TL;DR: A 2026 study in Cell Reports used electroencephalography (EEG), a brain-wave recording method, in 92 nappers to identify four mental states across wakefulness, sleep onset, and light sleep, including a bizarre dream-like state with reduced frontal-occipital connectivity.
Key Findings
- Four distinct mental states emerged from the data, not the expected two: A clustering algorithm with no preconceived categories found four classes: fleeting recollections, environment-connected awareness, bizarre dream-like content, and high-control task-related thinking.
- All four states occurred across all three vigilance levels: The same mental-content classes appeared in wakefulness, sleep onset, and light sleep — meaning thought content does not respect the wake/sleep boundary.
- Bizarre “C3” content has a specific brain signature: Reduced long-range connectivity between frontal and occipital regions characterized the dream-like state, regardless of whether the participant was awake or asleep.

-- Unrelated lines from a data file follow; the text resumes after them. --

/-- Bytes arriving in the window that are no ASSIGN_ACK naming the address. 09 R168 does not say at which port of a ring a
frame with a bad CRC counts: the model takes it at the port that holds the window, the primary, and a bad frame at the
secondary port is disregarded and leaves the window open (log entry 41). -/
def World.badAnswer (w : World) (p : PortId) (frame : List Byte) : World :=
  match w.window? p, frame, decodeUp frame with
  | none, _, _ => w
  | _, [], _ => w
  | some (n, a), _, none => w.probe p n a
  | some _, _, some (.assignAck address kind) => w.ackArrives p address.toNat kind
  | some _, _, some _ => w

/-- An assignment step begins: a seat reserved and the ASSIGN sent, or the end of the enrolment (09 R168). -/
def World.assign (w : World) (p : PortId) : World :=
  match (w.port p).enrol with
  | some e =>
    if e.stage = .assigning && !((w.ringAt p).isSome && w.loopInFlight p) then
      match w.hall.freeSeat with
      | some n =>
        (((w.onHall fun h => h.setPos n .reserved).setStage p (.window n))).send p (assignFrame e.nextAddr)
      | none => w.endEnrol p .seatTableFull
    else w
  | none => w

/-! ## Starting and stopping -/

/-- The highest address held by a seat of a port or ring (09 R167). -/
def Hall.highest (h : Hall) (p : PortId) : Nat :=
  ((h.seatsOf p).filterMap fun n => (h.seat? n).map (·.address)).foldl max 0

/-- The port ENROLLING, its polling, periodic timer and ring test stopped (09 R167). -/
def World.enrolling (w : World) (p : PortId) (e : Enrolment) : World :=
  let g := (((w.abandonTest p).updPort p fun x =>
    { x with enrol := some e, wait := none, retry := none })).setPortState p .enrolling
  match g.ringAt p with
  | some r => g.setPeriodic r
  | none => g

/-- A FULL enrolment begins (09 R167). -/
def World.beginFull (w : World) (p : PortId) : World :=
  let g := w.enrolling p ⟨.full, 1, 0, none, none, .releasing, false⟩
  (match g.ringAt p with
    | some r => g.setRing r .untested
    | none => g).releaseWhenFree p

/-- An EXTEND begins (09 R167). -/
def World.beginExtend (w : World) (p : PortId) : World :=
  let g := w.enrolling p ⟨.extend, w.hall.highest p + 1, 0, none, none, .looping, false⟩
  match g.ringAt p with
  | some r => g.startLoop r
  | none => g.extendReady p

/-- ENROLL_ABORT taken at the point the enrolment has reached (09 R170; log entry 17). -/
def World.abortEnrol (w : World) (p : PortId) (e : Enrolment) : World :=
  match e.stage with
  | .retiring => w.updEnrol p fun x => { x with aborting := true }
  | .window _ => w.updEnrol p fun x => { x with aborting := true }
  | .probing _ => w.updEnrol p fun x => { x with aborting := true }
  | _ => (w.updPort p fun x => { x with releasePending := false }).endEnrol p .aborted

/-- An enrolment that a chain reset ends at once (09 R171 step 2). -/
def World.dropEnrol (w : World) (p : PortId) : World :=
  match (w.port p).enrol with
  | some e =>
    let g := e.stage.reserved.elim w w.unreserve
    (g.updPort p fun x => x.endEnrol e .aborted w.clock).onHall fun h => h.raise (.enrollDone p)
  | none => w

/-- A chain reset begins (09 R171). -/
def World.beginReset (w : World) (p : PortId) : World :=
  let g := (((w.abandonTest p).updPort p fun x => { x with wait := none, retry := none })).setPortState p .resetting
  let g := match g.ringAt p with
    | some r => g.setPeriodic r
    | none => g
  (g.dropEnrol p).releaseWhenFree p

/-- The polling of a retired seat stops (02 R35 step 4, 09 R173). -/
def PortRec.stopPolling (x : PortRec) (n : SeatId) : PortRec :=
  let gone := (x.entries.filter fun e => e.seat = n).map (·.address)
  { x with
    entries := x.entries.filter fun e => e.seat ≠ n
    wait := x.wait.filter fun ex => !gone.contains ex.address
    retry := x.retry.filter fun a => !gone.contains a }

/-- A seat retired whole (02 R35), and what has become due on its port. -/
def World.retireSeat (w : World) (p : PortId) (n : SeatId) (cause : RetireCause) : World :=
  ((w.onHall fun h => h.retire w.clock n cause).updPort p fun x => x.stopPolling n).settle p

- 92 trained nappers, EEG-monitored, with Edison-inspired interruption: Participants napped while holding a bottle (or with an alarm); when interrupted, they reported the prior 10 seconds of mental content and rated bizarreness, fluidity, spontaneity, and perceived wakefulness.
- Memory bias explains why we think dreams are sleep-only: Researchers note people remember emotionally charged or meaningful dreams better, and tend to dismiss daytime dream-like flashes as mind-wandering — producing a false impression that bizarre mental content belongs to sleep.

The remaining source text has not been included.